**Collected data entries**
theorem State.prepare_keeps {s0 : State} (s : State) (x : Nat) (coord : Nat) (swarm : Nat) (t40 : Nat) (shot : Bool) (h : Keeps s0 s) : Keeps s0 (State.prepare s x coord swarm t40 shot).2 := by
  unfold State.prepare
  extract_lets +onlyGivenNames x1
  clear_value x1
  extract_lets +onlyGivenNames x2
  clear_value x2
  extract_lets +onlyGivenNames x3
  have h3 : Keeps s0 x3 := ?_
  · clear_value x3
    extract_lets +onlyGivenNames x4
    clear_value x4
    split
    · apply Keeps.mk2
      apply State.addRec_keeps
      with_reducible assumption
    · extract_lets +onlyGivenNames x9
      clear_value x9
      extract_lets +onlyGivenNames x10
      have h10 : Keeps s0 x10 := ?_
      · clear_value x10
        extract_lets +onlyGivenNames x11
        have h11 : Keeps s0 x11 := ?_
        · clear_value x11
          apply Keeps.mk2
          apply State.addRec_keeps
          apply State.setTxnState_keeps
          with_reducible assumption
        · subst x11
          with_reducible apply Keeps.mk
          with_reducible assumption
      · subst x10
        apply State.setTxn_keeps
        with_reducible assumption
  · subst x3
    split
    · apply State.readStage_keeps
      with_reducible assumption
    · with_reducible assumption

theorem State.takeCommit_keeps {s0 : State} (s : State) (coord : Nat) (swarm : Nat) (h : Keeps s0 s) : Keeps s0 (State.takeCommit s coord swarm).2 := by
  unfold State.takeCommit
  split
  · apply Keeps.mk2
    with_reducible assumption
  · split
    · extract_lets +onlyGivenNames x5
      clear_value x5
      apply Keeps.mk2
      apply State.setTxnState_keeps
      apply State.setTxn_keeps
      with_reducible assumption
    · apply Keeps.mk2
      with_reducible assumption

theorem State.takeAbort_keeps {s0 : State} (s : State) (coord : Nat) (swarm : Nat) (h : Keeps s0 s) : Keeps s0 (State.takeAbort s coord swarm) := by
  have late : ∀ s, Keeps s0 s → Keeps s0 ((s.swarmFlag R.txnFlags_abort_late).swarmFlag R.txnFlags_orphan) :=
    fun s h => State.swarmFlag_keeps _ _ (State.swarmFlag_keeps _ _ h)
  unfold State.takeAbort
  dsimp only
  split
  · split
    · exact late _ h
    · exact State.txnOutcome_keeps _ _ (State.decideRec_keeps _ _ _ _ (State.freeTxn_keeps _ _ _ h))
  · split
    · split
      · exact late _ h
      · exact h
    · exact h


theorem execTxnDecisionPoint_keeps {s0 : State} (t : Nat) (x : Nat) (s : State) (h : Keeps s0 s) : KeepsOut s0 (execTxnDecisionPoint t x s) := by
  unfold execTxnDecisionPoint
  extract_lets +onlyGivenNames x1
  have h1 : Keeps s0 x1 := ?_
  · clear_value x1
    extract_lets +onlyGivenNames x2
    clear_value x2
    split
    · apply KeepsOut.next
      with_reducible assumption
    · split
      · apply KeepsOut.next
        with_reducible assumption
      · split
        · apply KeepsOut.next
          apply State.setTxn_keeps
          with_reducible assumption
        · split
          · extract_lets +onlyGivenNames x14
            have h14 : Keeps s0 x14 := ?_
            · clear_value x14
              apply KeepsOut.next
              apply State.txnOutcome_keeps
              apply State.swarmFlag_keeps
              apply State.decideRec_keeps
              with_reducible assumption
            · subst x14
              apply State.setRec_keeps
              apply State.freeTxn_keeps
              with_reducible assumption
          · apply KeepsOut.next
            with_reducible assumption
  · subst x1
    apply State.at_keeps
    with_reducible assumption

theorem State.setSwm_keeps {s0 : State} (s : State) (x : SwarmSt) (h : Keeps s0 s) : Keeps s0 (State.setSwm s x) := by
  unfold State.setSwm
  with_reducible apply Keeps.mk
  with_reducible assumption

theorem State.swarmAbort_keeps {s0 : State} (s : State) (h : Keeps s0 s) : Keeps s0 (State.swarmAbort s) := by
  unfold State.swarmAbort
  extract_lets +onlyGivenNames x1
  have h1 : Keeps s0 x1 := ?_
  · clear_value x1
    extract_lets +onlyGivenNames x2
    have h2 : Keeps s0 x2 := ?_
    · clear_value x2
      extract_lets +onlyGivenNames x3
      clear_value x3
      extract_lets +onlyGivenNames x4
      have h4 : Keeps s0 x4 := ?_
      · clear_value x4
        split
        · apply State.takeAbort_keeps
          with_reducible assumption
        · apply State.decideRec_keeps
          with_reducible assumption
      · subst x4
        apply State.setSwm_keeps
        with_reducible assumption
    · subst x2
      apply State.wr_keeps
      apply State.wr_keeps
      with_reducible assumption
  · subst x1
    apply State.floodOut_keeps
    with_reducible assumption

theorem State.countAck_keeps {s0 : State} (s : State) (d : Nat) (h : Keeps s0 s) : Keeps s0 (State.countAck s d) := by
  unfold State.countAck
  extract_lets +onlyGivenNames x1
  clear_value x1
  split
  · with_reducible assumption
  · extract_lets +onlyGivenNames x4
    have h4 : Keeps s0 x4 := ?_
    · clear_value x4
      split
      · extract_lets +onlyGivenNames x6
        clear_value x6
        extract_lets +onlyGivenNames x7
        have h7 : Keeps s0 x7 := ?_
        · clear_value x7
          split
          · with_reducible assumption
          · apply State.decideRec_keeps
            with_reducible assumption
        · subst x7
          apply State.setSwm_keeps
          apply State.wr_keeps
          apply State.wr_keeps
          with_reducible assumption
      · with_reducible assumption
    · subst x4
      apply State.wr_keeps
      apply State.setSwm_keeps
      with_reducible assumption

theorem State.countYes_keeps {s0 : State} (s : State) (d : Nat) (h : Keeps s0 s) : Keeps s0 (State.countYes s d) := by
  unfold State.countYes
  extract_lets +onlyGivenNames x1
  clear_value x1
  split
  · with_reducible assumption
  · extract_lets +onlyGivenNames x4
    have h4 : Keeps s0 x4 := ?_
    · clear_value x4
      split
      · extract_lets +onlyGivenNames x6
        have h6 : Keeps s0 x6 := ?_
        · clear_value x6
          split
          · extract_lets +onlyGivenNames x8
            have h8 : Keeps s0 x8.2 := ?_
            · clear_value x8
              split
              · apply State.countAck_keeps
                with_reducible assumption
              · with_reducible assumption
            · subst x8
              apply State.takeCommit_keeps
              with_reducible assumption
          · with_reducible assumption
        · subst x6
          apply State.wr_keeps
          apply State.floodOut_keeps
          with_reducible assumption
      · with_reducible assumption
    · subst x4
      apply State.wr_keeps
      apply State.setSwm_keeps
      with_reducible assumption

theorem State.swarmGo_keeps {s0 : State} (s : State) (h : Keeps s0 s) : Keeps s0 (State.swarmGo s) := by
  unfold State.swarmGo
  extract_lets +onlyGivenNames x1
  clear_value x1
  extract_lets +onlyGivenNames x2
  clear_value x2
  extract_lets +onlyGivenNames x3
  clear_value x3
  extract_lets +onlyGivenNames x4
  clear_value x4
  extract_lets +onlyGivenNames x5
  clear_value x5
  extract_lets +onlyGivenNames x6
  clear_value x6
  split
  · apply State.wr_keeps
    with_reducible assumption
  · split
    · apply State.wr_keeps
      with_reducible assumption
    · split
      · apply State.wr_keeps
        with_reducible assumption
      · split
        · apply State.wr_keeps
          with_reducible assumption
        · split
          · apply State.wr_keeps
            with_reducible assumption
          · extract_lets +onlyGivenNames x22
            have h22 : Keeps s0 x22 := ?_
            · clear_value x22
              extract_lets +onlyGivenNames x23
              have h23 : Keeps s0 x23 := ?_
              · clear_value x23
                extract_lets +onlyGivenNames x24
                clear_value x24
                extract_lets +onlyGivenNames x25
                have h25 : Keeps s0 x25 := ?_
                · clear_value x25
                  extract_lets +onlyGivenNames x26
                  have h26 : Keeps s0 x26 := ?_
                  · clear_value x26
                    split
                    · extract_lets +onlyGivenNames x28
                      have h28 : Keeps s0 x28.2 := ?_
                      · clear_value x28
                        split
                        · apply State.countYes_keeps
                          with_reducible assumption
                        · apply State.swarmAbort_keeps
                          with_reducible assumption
                      · subst x28
                        apply State.prepare_keeps
                        with_reducible assumption
                    · apply State.addRec_keeps
                      with_reducible assumption
                  · subst x26
                    refine Keeps.foldl ?_ fun x38 a38 h38 => ?_
                    · with_reducible assumption
                    · apply State.sendTo_keeps
                      with_reducible assumption
                · subst x25
                  apply State.setSwm_keeps
                  with_reducible assumption
              · subst x23
                apply State.wr_keeps
                apply State.wr_keeps
                apply State.wr_keeps
                with_reducible assumption
            · subst x22
              apply State.wr_keeps
              apply State.wr_keeps
              with_reducible assumption

theorem execSwarmGo_keeps {s0 : State} (t : Nat) (s : State) (h : Keeps s0 s) : KeepsOut s0 (execSwarmGo t s) := by
  unfold execSwarmGo
  extract_lets +onlyGivenNames x1
  have h1 : Keeps s0 x1 := ?_
  · clear_value x1
    split
    · apply KeepsOut.next
      apply State.hostCmd_keeps
      · with_reducible assumption
      · intro y6_0 y6_1
        apply State.swarmGo_keeps
        with_reducible assumption
    · apply KeepsOut.next
      with_reducible assumption
  · subst x1
    apply State.at_keeps
    with_reducible assumption

theorem execSwarmGuardExpiry_keeps {s0 : State} (t : Nat) (s : State) (h : Keeps s0 s) : KeepsOut s0 (execSwarmGuardExpiry t s) := by
  unfold execSwarmGuardExpiry
  extract_lets +onlyGivenNames x1
  have h1 : Keeps s0 x1 := ?_
  · clear_value x1
    split
    · apply KeepsOut.next
      apply State.swarmAbort_keeps
      with_reducible assumption
    · apply KeepsOut.next
      with_reducible assumption
  · subst x1
    apply State.at_keeps
    with_reducible assumption

theorem State.passOn_keeps {s0 : State} (s : State) (m : SwarmMsg) (h : Keeps s0 s) : Keeps s0 (State.passOn s m) := by
  unfold State.passOn
  split
  · with_reducible assumption
  · apply State.sendTo_keeps
    with_reducible assumption

theorem execPrepare_keeps {s0 : State} (t : Nat) (port : Nat) (s : State) (h : Keeps s0 s) : KeepsOut s0 (execPrepare t port s) := by
  unfold execPrepare
  extract_lets +onlyGivenNames x1
  have h1 : Keeps s0 x1 := ?_
  · clear_value x1
    split
    · apply KeepsOut.next
      with_reducible assumption
    · split
      · apply KeepsOut.next
        refine State.takeSwarm_keeps ?_ ‹_›
        with_reducible assumption
      · split
        · apply KeepsOut.next
          apply State.sendTo_keeps
          refine State.takeSwarm_keeps ?_ ‹_›
          with_reducible assumption
        · extract_lets +onlyGivenNames x14
          have h14 : Keeps s0 x14.2 := ?_
          · clear_value x14
            apply KeepsOut.next
            apply State.sendTo_keeps
            with_reducible assumption
          · subst x14
            apply State.prepare_keeps
            refine State.takeSwarm_keeps ?_ ‹_›
            with_reducible assumption
  · subst x1
    apply State.at_keeps
    with_reducible assumption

**Exercise**
Give again, exactly as written, the lines running from the first line of the data above through the line that contains "fun s h => State.swarmFlag_keeps".

**Completed task**
theorem State.prepare_keeps {s0 : State} (s : State) (x : Nat) (coord : Nat) (swarm : Nat) (t40 : Nat) (shot : Bool) (h : Keeps s0 s) : Keeps s0 (State.prepare s x coord swarm t40 shot).2 := by
  unfold State.prepare
  extract_lets +onlyGivenNames x1
  clear_value x1
  extract_lets +onlyGivenNames x2
  clear_value x2
  extract_lets +onlyGivenNames x3
  have h3 : Keeps s0 x3 := ?_
  · clear_value x3
    extract_lets +onlyGivenNames x4
    clear_value x4
    split
    · apply Keeps.mk2
      apply State.addRec_keeps
      with_reducible assumption
    · extract_lets +onlyGivenNames x9
      clear_value x9
      extract_lets +onlyGivenNames x10
      have h10 : Keeps s0 x10 := ?_
      · clear_value x10
        extract_lets +onlyGivenNames x11
        have h11 : Keeps s0 x11 := ?_
        · clear_value x11
          apply Keeps.mk2
          apply State.addRec_keeps
          apply State.setTxnState_keeps
          with_reducible assumption
        · subst x11
          with_reducible apply Keeps.mk
          with_reducible assumption
      · subst x10
        apply State.setTxn_keeps
        with_reducible assumption
  · subst x3
    split
    · apply State.readStage_keeps
      with_reducible assumption
    · with_reducible assumption

theorem State.takeCommit_keeps {s0 : State} (s : State) (coord : Nat) (swarm : Nat) (h : Keeps s0 s) : Keeps s0 (State.takeCommit s coord swarm).2 := by
  unfold State.takeCommit
  split
  · apply Keeps.mk2
    with_reducible assumption
  · split
    · extract_lets +onlyGivenNames x5
      clear_value x5
      apply Keeps.mk2
      apply State.setTxnState_keeps
      apply State.setTxn_keeps
      with_reducible assumption
    · apply Keeps.mk2
      with_reducible assumption

theorem State.takeAbort_keeps {s0 : State} (s : State) (coord : Nat) (swarm : Nat) (h : Keeps s0 s) : Keeps s0 (State.takeAbort s coord swarm) := by
  have late : ∀ s, Keeps s0 s → Keeps s0 ((s.swarmFlag R.txnFlags_abort_late).swarmFlag R.txnFlags_orphan) :=
    fun s h => State.swarmFlag_keeps _ _ (State.swarmFlag_keeps _ _ h)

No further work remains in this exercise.